- _PROVIDED DATA_:
= = = =
-- ==== Sys2Proof/Laws/Start.lean ====
section
/-! SUPPORT. How an instruction at the head of a unit's queue starts: its pin holds its count when its turn comes, and what the unit's checks
then decide. -/

namespace Sys2Proof

open Sys2Proof.Machine

/-- The pins of one state hold, with what was asked of pin p, what those of another hold, and stay in order. -/
def Leaves (p asked : Nat) (r x : CoreRun) : Prop := Tbl.rising x.pins = true ∧ r.pin p ≤ x.pin p + asked

theorem Leaves.refl {r : CoreRun} (h : Tbl.rising r.pins = true) (p : Nat) : Leaves p 0 r r := ⟨h, by omega⟩

theorem Leaves.trans {p a b : Nat} {r x y : CoreRun} (h : Leaves p a r x) (g : Leaves p b x y) : Leaves p (a + b) r y :=
  ⟨g.1, by have := h.2; have := g.2; omega⟩

theorem Leaves.mono {p a b : Nat} {r x : CoreRun} (h : Leaves p a r x) (g : a ≤ b) : Leaves p b r x := ⟨h.1, by have := h.2; omega⟩

theorem Leaves.ite {c : Prop} [Decidable c] {p a : Nat} {r x y : CoreRun} (hx : c → Leaves p a r x) (hy : ¬c → Leaves p a r y) :
    Leaves p a r (if c then x else y) := by
  by_cases h : c
  · rw [if_pos h]; exact hx h
  · rw [if_neg h]; exact hy h

theorem put_leaves {r x : CoreRun} (h : Tbl.rising r.pins = true) {i n : Nat} (p : Nat)
    (hx : x.pins = Tbl.put 0 r.pins i (r.pin i - n)) : Leaves p (if i = p then n else 0) r x := by
  refine ⟨by rw [hx]; exact Tbl.rising_put _ _ _ h, ?_⟩
  simp only [CoreRun.pin, hx, Tbl.get_put 0 h]
  by_cases e : p = i
  · subst e; simp; omega
  · simp [e]

theorem takeWait_leaves {r : CoreRun} (h : Tbl.rising r.pins = true) (w p : Nat) :
    Leaves p (if iWaitValid w ∧ iWaitPin w = p then iWaitCount w else 0) r (r.takeWait w) := by
  unfold CoreRun.takeWait
  by_cases hv : iWaitValid w = true
  · simpa [hv] using put_leaves (x := { r with pins := Tbl.put 0 r.pins (iWaitPin w) (r.pin (iWaitPin w) - iWaitCount w) }) h p rfl
  · simpa [hv] using Leaves.refl h p

theorem takePin_leaves {r : CoreRun} (h : Tbl.rising r.pins = true) (w p : Nat) :
    Leaves p (if bits w 13 13 = 0 ∧ bits w 34 30 = p then bits w 29 14 else 0) r (r.takePin w) := by
  unfold CoreRun.takePin
  by_cases hk : bits w 13 13 = 1
  · simpa [hk] using Leaves.refl h p
  · have h0 : bits w 13 13 = 0 := by have : bits w 13 13 < 2 := Nat.mod_lt _ (by decide); omega
    simpa [h0] using put_leaves (x := { r with pins := Tbl.put 0 r.pins (bits w 34 30) (r.pin (bits w 34 30) - bits w 29 14) }) h p rfl

theorem seqTake_leaves {r : CoreRun} (h : Tbl.rising r.pins = true) (w p : Nat) :
    Leaves p (if iWaitValid w ∧ iWaitPin w = p ∧ r.waited = false then iWaitCount w else 0) r (r.seqTake w) := by
  unfold CoreRun.seqTake
  refine Leaves.ite (fun _ => (Leaves.refl h p).mono (by omega)) (fun hw => ?_)
  simp only [Bool.or_eq_true, Bool.not_eq_true', not_or, Bool.not_eq_true] at hw
  have := takeWait_leaves h w p
  refine ⟨this.1, ?_⟩
  simpa [hw.1, CoreRun.pin] using this.2

theorem seqClaim_leaves {r : CoreRun} (h : Tbl.rising r.pins = true) (s : State) (g : Grant) (p : Nat) :
    Leaves p (seqAsks s g r p) r (s.seqClaim g r) := by
  unfold State.seqClaim seqAsks
  dsimp only
  refine Leaves.ite (fun hc => ?_) (fun _ => (Leaves.refl h p).mono (by omega))
  rw [if_pos ⟨hc.1, hc.2.1⟩]
  have hx := seqTake_leaves h (s.stepCode g r.pc) p
  refine Leaves.ite (fun h3 => ?_) (fun _ => hx.mono (by omega))
  refine (hx.trans (takePin_leaves hx.1 (s.stepCode g r.pc) p)).mono ?_
  simp [h3]

/-- The pins that a unit's turn finds hold what they held, but for what the sequencer and the units before it ask (R178). -/
theorem claims_leaves {r : CoreRun} (h : Tbl.rising r.pins = true) (s : State) (k : Nat) (g : Grant) (u p : Nat) :
    Leaves p (seqAsks s g r p + (((List.range u).drop 1).map (fun v => unitAsks r v p)).sum) r (s.claims k g r u) := by
  unfold State.claims
  refine (seqClaim_leaves h s g p).trans ?_
  have hx := (seqClaim_leaves h s g p).1
  generalize (List.range u).drop 1 = l
  generalize s.seqClaim g r = x at hx ⊢
  induction l generalizing x with
  | nil => exact Leaves.refl hx p
  | cons v l ih =>
    have hs : Leaves p (unitAsks r v p) x (match r.queue v with
        | [] => x
        | q :: _ => if s.unitFree k g r v q && x.waitMet q.word then x.takeWait q.word else x) := by
      unfold unitAsks
      cases r.queue v with
      | nil => exact Leaves.refl hx p
      | cons q _ => exact Leaves.ite (fun _ => takeWait_leaves hx _ p) (fun _ => (Leaves.refl hx p).mono (by omega))
    simp only [List.foldl_cons, List.map_cons, List.sum_cons]
    exact hs.trans (ih _ hs.1)

theorem sum_sublist {a b : List Nat} (h : a.Sublist b) : a.sum ≤ b.sum := by
  induction h with
  | slnil => exact Nat.le_refl _
  | cons _ _ ih => simp only [List.sum_cons]; omega
  | cons_cons _ _ ih => simp only [List.sum_cons]; omega

/-- The common wait of an instruction at its head is met in its turn. -/
theorem AtHead.met {s : State} {die : Fin 8} {core : Fin 48} {u c o k : Nat} {g : Grant} {r : CoreRun} {q : QInstr}
    (h : AtHead s die core u c o k g r q) (hu : (unitsFor u q.word).headD u ≤ u) :
    (s.claims k g r ((unitsFor u q.word).headD u)).waitMet q.word = true := by
  unfold CoreRun.waitMet
  by_cases hv : iWaitValid q.word = true
  · have h1 := (claims_leaves h.pins s k g ((unitsFor u q.word).headD u) (iWaitPin q.word)).2
    have h2 := h.waits hv
    have h3 : (((List.range ((unitsFor u q.word).headD u)).drop 1).map (fun v => unitAsks r v (iWaitPin q.word))).sum ≤
        (((List.range u).drop 1).map (fun v => unitAsks r v (iWaitPin q.word))).sum := by
      exact sum_sublist (List.Sublist.map _ ((List.range_sublist.mpr hu).drop 1))
    simp only [hv, Bool.not_true, Bool.false_or, decide_eq_true_eq]; omega
  · simp [hv]

/-- An instruction at its head does what the checks of its unit say. -/
theorem startUnit_atHead {s : State} {die : Fin 8} {core : Fin 48} {u c o k : Nat} {g : Grant} {r : CoreRun} {q : QInstr}
    (h : AtHead s die core u c o k g r q) (hu : (unitsFor u q.word).headD u ≤ u)
    (check : Nat → Grant → CoreRun → QInstr → Chk) (effect : Nat → Grant → QInstr → State → State) :
    s.startUnit die.val core.val u c o check effect = match check k g r q with
      | .wait => s
      | .fault b => s.coreFault k g ((unitsFor u q.word).headD u) q.idx b.cause b.addr
      | .once => s.completeInstr k g (r.pop (unitsFor u q.word) q.word) ((unitsFor u q.word).headD u) q
      | .go => effect k g q (started s k u r q) := by
  have hh := h.head
  unfold State.startUnit
  rw [h.runs]; simp only []
  cases hq : r.queue u with
  | nil => rw [hq] at hh; cases hh
  | cons x rest =>
    rw [hq] at hh; simp at hh; subst hh
    simp only []
    rw [if_pos]
    · rfl
    · simp [h.cls, h.op]
      exact ⟨by simpa using h.met hu, fun v hv => by have := h.heads v hv; simpa using this⟩

theorem Tbl.ins_ins {α : Type} (t : Tbl α) (k : Nat) (v w : α) : Tbl.ins (Tbl.ins t k v) k w = Tbl.ins t k w := by
  induction t with
  | nil => simp [Tbl.ins]
  | cons e r ih =>
    obtain ⟨i, x⟩ := e
    by_cases h : k < i
    · simp [Tbl.ins, h]
    · by_cases g : k = i
      · simp [Tbl.ins, g]
      · simp [Tbl.ins, h, g, ih]

/-- The last of two writes of a core's part counts. -/
@[simp] theorem State.setRun_setRun (s : State) (k : Nat) (r x : CoreRun) : (s.setRun k (some r)).setRun k (some x) = s.setRun k (some x) := by
  simp [State.setRun, Tbl.put, Tbl.ins_ins]

@[simp] theorem CoreRun.seqTake_pc (r : CoreRun) (w : Nat) : (r.seqTake w).pc = r.pc := by
  unfold CoreRun.seqTake CoreRun.takeWait; repeat' split <;> try rfl
@[simp] theorem CoreRun.seqTake_idx (r : CoreRun) (w : Nat) : (r.seqTake w).idx = r.idx := by
  unfold CoreRun.seqTake CoreRun.takeWait; repeat' split <;> try rfl
@[simp] theorem CoreRun.seqTake_queue (r : CoreRun) (w u : Nat) : (r.seqTake w).queue u = r.queue u := by
  unfold CoreRun.seqTake CoreRun.takeWait; repeat' split <;> try rfl
@[simp] theorem CoreRun.seqTake_active (r : CoreRun) (w u : Nat) : (r.seqTake w).active u = r.active u := by
  unfold CoreRun.seqTake CoreRun.takeWait; repeat' split <;> try rfl
@[simp] theorem CoreRun.seqTake_memWait (r : CoreRun) (w : Nat) : (r.seqTake w).memWait = r.memWait := by
  unfold CoreRun.seqTake CoreRun.takeWait; repeat' split <;> try rfl

/-- A sequencer instruction whose common wait is met acts, with its count subtracted once. -/
theorem sequence_atIssue {s : State} {die : Fin 8} {core : Fin 48} {c o k : Nat} {g : Grant} {r : CoreRun} {w : Nat}
    (h : AtIssue s die core c o k g r w) (f : Nat → Grant → CoreRun → Nat → State → State) :
    s.sequence die.val core.val c o f = f k g (r.seqTake w) w (s.setRun k (some (r.seqTake w))) := by
  unfold State.sequence
  rw [h.runs]
  have : r.seqMet w = true := by unfold CoreRun.seqMet; simpa using h.waits
  simp [h.inCode, h.word, h.cls, h.op, this]

end Sys2Proof
end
= = = =
- _EXERCISE PROMPT_:
Transcribe the listing above line for line, from the first line to the line containing "have := g.2; omega⟩", inclusive, with no other lines.

- _EXERCISE ANSWER_:
-- ==== Sys2Proof/Laws/Start.lean ====
section
/-! SUPPORT. How an instruction at the head of a unit's queue starts: its pin holds its count when its turn comes, and what the unit's checks
then decide. -/

namespace Sys2Proof

open Sys2Proof.Machine

/-- The pins of one state hold, with what was asked of pin p, what those of another hold, and stay in order. -/
def Leaves (p asked : Nat) (r x : CoreRun) : Prop := Tbl.rising x.pins = true ∧ r.pin p ≤ x.pin p + asked

theorem Leaves.refl {r : CoreRun} (h : Tbl.rising r.pins = true) (p : Nat) : Leaves p 0 r r := ⟨h, by omega⟩

theorem Leaves.trans {p a b : Nat} {r x y : CoreRun} (h : Leaves p a r x) (g : Leaves p b x y) : Leaves p (a + b) r y :=
  ⟨g.1, by have := h.2; have := g.2; omega⟩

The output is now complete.